(Beginning of Information shown)
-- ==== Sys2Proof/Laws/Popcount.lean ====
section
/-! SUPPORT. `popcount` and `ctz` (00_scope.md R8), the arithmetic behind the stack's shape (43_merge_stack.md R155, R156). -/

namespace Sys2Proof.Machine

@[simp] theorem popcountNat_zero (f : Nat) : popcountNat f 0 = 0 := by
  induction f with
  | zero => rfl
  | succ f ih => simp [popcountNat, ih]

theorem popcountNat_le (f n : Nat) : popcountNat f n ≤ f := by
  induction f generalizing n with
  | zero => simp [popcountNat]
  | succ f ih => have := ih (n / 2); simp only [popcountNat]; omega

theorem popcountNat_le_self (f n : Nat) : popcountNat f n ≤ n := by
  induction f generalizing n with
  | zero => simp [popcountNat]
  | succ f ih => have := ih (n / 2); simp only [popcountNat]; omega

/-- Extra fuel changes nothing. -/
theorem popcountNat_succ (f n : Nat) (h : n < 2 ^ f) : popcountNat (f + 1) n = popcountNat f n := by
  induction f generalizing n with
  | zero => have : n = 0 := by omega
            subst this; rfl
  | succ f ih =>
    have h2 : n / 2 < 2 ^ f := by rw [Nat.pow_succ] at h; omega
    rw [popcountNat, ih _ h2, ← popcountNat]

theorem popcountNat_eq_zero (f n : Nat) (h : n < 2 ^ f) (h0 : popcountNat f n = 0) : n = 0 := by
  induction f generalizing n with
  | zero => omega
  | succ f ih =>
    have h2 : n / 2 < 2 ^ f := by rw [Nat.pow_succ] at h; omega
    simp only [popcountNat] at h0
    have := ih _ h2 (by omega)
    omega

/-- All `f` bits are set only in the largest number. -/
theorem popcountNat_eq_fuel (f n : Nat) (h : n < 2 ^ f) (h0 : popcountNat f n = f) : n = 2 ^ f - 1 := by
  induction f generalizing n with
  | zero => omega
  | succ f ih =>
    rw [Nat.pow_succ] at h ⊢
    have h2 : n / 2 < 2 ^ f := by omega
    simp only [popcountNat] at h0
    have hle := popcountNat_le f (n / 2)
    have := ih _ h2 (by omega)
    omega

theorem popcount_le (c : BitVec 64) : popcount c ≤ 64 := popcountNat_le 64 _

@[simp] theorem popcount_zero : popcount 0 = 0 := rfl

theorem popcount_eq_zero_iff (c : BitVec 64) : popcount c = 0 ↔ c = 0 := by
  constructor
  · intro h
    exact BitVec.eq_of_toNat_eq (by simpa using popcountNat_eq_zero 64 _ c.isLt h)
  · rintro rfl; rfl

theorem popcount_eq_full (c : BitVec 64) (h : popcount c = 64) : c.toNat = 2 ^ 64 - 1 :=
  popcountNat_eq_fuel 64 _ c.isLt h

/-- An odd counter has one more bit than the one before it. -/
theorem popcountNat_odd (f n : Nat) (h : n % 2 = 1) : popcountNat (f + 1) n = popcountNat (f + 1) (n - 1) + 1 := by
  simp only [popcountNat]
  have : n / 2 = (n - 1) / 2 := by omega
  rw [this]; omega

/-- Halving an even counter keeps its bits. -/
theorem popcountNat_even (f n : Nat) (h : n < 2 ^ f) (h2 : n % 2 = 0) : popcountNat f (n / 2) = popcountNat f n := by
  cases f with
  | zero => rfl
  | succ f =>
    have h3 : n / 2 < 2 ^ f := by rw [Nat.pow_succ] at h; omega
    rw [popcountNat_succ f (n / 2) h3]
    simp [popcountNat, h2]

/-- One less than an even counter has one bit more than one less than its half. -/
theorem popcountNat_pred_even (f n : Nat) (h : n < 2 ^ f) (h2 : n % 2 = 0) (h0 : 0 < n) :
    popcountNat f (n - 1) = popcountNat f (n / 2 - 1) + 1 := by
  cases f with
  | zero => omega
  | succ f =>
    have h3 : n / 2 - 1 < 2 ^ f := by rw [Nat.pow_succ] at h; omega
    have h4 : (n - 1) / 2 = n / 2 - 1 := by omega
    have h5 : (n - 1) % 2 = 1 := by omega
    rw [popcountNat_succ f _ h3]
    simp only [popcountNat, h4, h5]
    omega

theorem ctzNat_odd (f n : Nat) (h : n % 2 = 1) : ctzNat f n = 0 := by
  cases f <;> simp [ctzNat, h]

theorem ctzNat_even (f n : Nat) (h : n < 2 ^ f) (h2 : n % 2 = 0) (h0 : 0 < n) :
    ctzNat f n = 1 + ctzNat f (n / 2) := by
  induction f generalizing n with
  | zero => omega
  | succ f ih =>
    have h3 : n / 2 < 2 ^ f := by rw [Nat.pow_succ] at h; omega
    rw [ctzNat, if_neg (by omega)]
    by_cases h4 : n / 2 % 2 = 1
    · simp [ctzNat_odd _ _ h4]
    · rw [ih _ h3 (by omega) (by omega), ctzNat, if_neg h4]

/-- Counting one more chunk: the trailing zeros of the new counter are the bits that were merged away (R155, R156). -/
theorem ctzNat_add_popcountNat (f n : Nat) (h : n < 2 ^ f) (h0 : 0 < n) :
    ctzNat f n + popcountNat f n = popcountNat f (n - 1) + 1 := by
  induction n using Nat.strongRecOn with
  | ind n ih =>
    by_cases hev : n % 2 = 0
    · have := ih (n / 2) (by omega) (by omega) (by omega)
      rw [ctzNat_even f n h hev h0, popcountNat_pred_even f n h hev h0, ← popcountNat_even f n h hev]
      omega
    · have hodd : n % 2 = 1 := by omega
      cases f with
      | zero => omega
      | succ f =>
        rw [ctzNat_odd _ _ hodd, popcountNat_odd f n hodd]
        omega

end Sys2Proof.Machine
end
(End of Information shown)
■ Work item ■
Each of the entries above needs to be given again exactly.

■ Solution to this exercise ■
-- ==== Sys2Proof/Laws/Popcount.lean ====
section
/-! SUPPORT. `popcount` and `ctz` (00_scope.md R8), the arithmetic behind the stack's shape (43_merge_stack.md R155, R156). -/

namespace Sys2Proof.Machine

@[simp] theorem popcountNat_zero (f : Nat) : popcountNat f 0 = 0 := by
  induction f with
  | zero => rfl
  | succ f ih => simp [popcountNat, ih]

theorem popcountNat_le (f n : Nat) : popcountNat f n ≤ f := by
  induction f generalizing n with
  | zero => simp [popcountNat]
  | succ f ih => have := ih (n / 2); simp only [popcountNat]; omega

theorem popcountNat_le_self (f n : Nat) : popcountNat f n ≤ n := by
  induction f generalizing n with
  | zero => simp [popcountNat]
  | succ f ih => have := ih (n / 2); simp only [popcountNat]; omega

/-- Extra fuel changes nothing. -/
theorem popcountNat_succ (f n : Nat) (h : n < 2 ^ f) : popcountNat (f + 1) n = popcountNat f n := by
  induction f generalizing n with
  | zero => have : n = 0 := by omega
            subst this; rfl
  | succ f ih =>
    have h2 : n / 2 < 2 ^ f := by rw [Nat.pow_succ] at h; omega
    rw [popcountNat, ih _ h2, ← popcountNat]

theorem popcountNat_eq_zero (f n : Nat) (h : n < 2 ^ f) (h0 : popcountNat f n = 0) : n = 0 := by
  induction f generalizing n with
  | zero => omega
  | succ f ih =>
    have h2 : n / 2 < 2 ^ f := by rw [Nat.pow_succ] at h; omega
    simp only [popcountNat] at h0
    have := ih _ h2 (by omega)
    omega

/-- All `f` bits are set only in the largest number. -/
theorem popcountNat_eq_fuel (f n : Nat) (h : n < 2 ^ f) (h0 : popcountNat f n = f) : n = 2 ^ f - 1 := by
  induction f generalizing n with
  | zero => omega
  | succ f ih =>
    rw [Nat.pow_succ] at h ⊢
    have h2 : n / 2 < 2 ^ f := by omega
    simp only [popcountNat] at h0
    have hle := popcountNat_le f (n / 2)
    have := ih _ h2 (by omega)
    omega

theorem popcount_le (c : BitVec 64) : popcount c ≤ 64 := popcountNat_le 64 _

@[simp] theorem popcount_zero : popcount 0 = 0 := rfl

theorem popcount_eq_zero_iff (c : BitVec 64) : popcount c = 0 ↔ c = 0 := by
  constructor
  · intro h
    exact BitVec.eq_of_toNat_eq (by simpa using popcountNat_eq_zero 64 _ c.isLt h)
  · rintro rfl; rfl

theorem popcount_eq_full (c : BitVec 64) (h : popcount c = 64) : c.toNat = 2 ^ 64 - 1 :=
  popcountNat_eq_fuel 64 _ c.isLt h

/-- An odd counter has one more bit than the one before it. -/
theorem popcountNat_odd (f n : Nat) (h : n % 2 = 1) : popcountNat (f + 1) n = popcountNat (f + 1) (n - 1) + 1 := by
  simp only [popcountNat]
  have : n / 2 = (n - 1) / 2 := by omega
  rw [this]; omega

/-- Halving an even counter keeps its bits. -/
theorem popcountNat_even (f n : Nat) (h : n < 2 ^ f) (h2 : n % 2 = 0) : popcountNat f (n / 2) = popcountNat f n := by
  cases f with
  | zero => rfl
  | succ f =>
    have h3 : n / 2 < 2 ^ f := by rw [Nat.pow_succ] at h; omega
    rw [popcountNat_succ f (n / 2) h3]
    simp [popcountNat, h2]

/-- One less than an even counter has one bit more than one less than its half. -/
theorem popcountNat_pred_even (f n : Nat) (h : n < 2 ^ f) (h2 : n % 2 = 0) (h0 : 0 < n) :
    popcountNat f (n - 1) = popcountNat f (n / 2 - 1) + 1 := by
  cases f with
  | zero => omega
  | succ f =>
    have h3 : n / 2 - 1 < 2 ^ f := by rw [Nat.pow_succ] at h; omega
    have h4 : (n - 1) / 2 = n / 2 - 1 := by omega
    have h5 : (n - 1) % 2 = 1 := by omega
    rw [popcountNat_succ f _ h3]
    simp only [popcountNat, h4, h5]
    omega

theorem ctzNat_odd (f n : Nat) (h : n % 2 = 1) : ctzNat f n = 0 := by
  cases f <;> simp [ctzNat, h]

theorem ctzNat_even (f n : Nat) (h : n < 2 ^ f) (h2 : n % 2 = 0) (h0 : 0 < n) :
    ctzNat f n = 1 + ctzNat f (n / 2) := by
  induction f generalizing n with
  | zero => omega
  | succ f ih =>
    have h3 : n / 2 < 2 ^ f := by rw [Nat.pow_succ] at h; omega
    rw [ctzNat, if_neg (by omega)]
    by_cases h4 : n / 2 % 2 = 1
    · simp [ctzNat_odd _ _ h4]
    · rw [ih _ h3 (by omega) (by omega), ctzNat, if_neg h4]

/-- Counting one more chunk: the trailing zeros of the new counter are the bits that were merged away (R155, R156). -/
theorem ctzNat_add_popcountNat (f n : Nat) (h : n < 2 ^ f) (h0 : 0 < n) :
    ctzNat f n + popcountNat f n = popcountNat f (n - 1) + 1 := by
  induction n using Nat.strongRecOn with
  | ind n ih =>
    by_cases hev : n % 2 = 0
    · have := ih (n / 2) (by omega) (by omega) (by omega)
      rw [ctzNat_even f n h hev h0, popcountNat_pred_even f n h hev h0, ← popcountNat_even f n h hev]
      omega
    · have hodd : n % 2 = 1 := by omega
      cases f with
      | zero => omega
      | succ f =>
        rw [ctzNat_odd _ _ hodd, popcountNat_odd f n hodd]
        omega

end Sys2Proof.Machine
end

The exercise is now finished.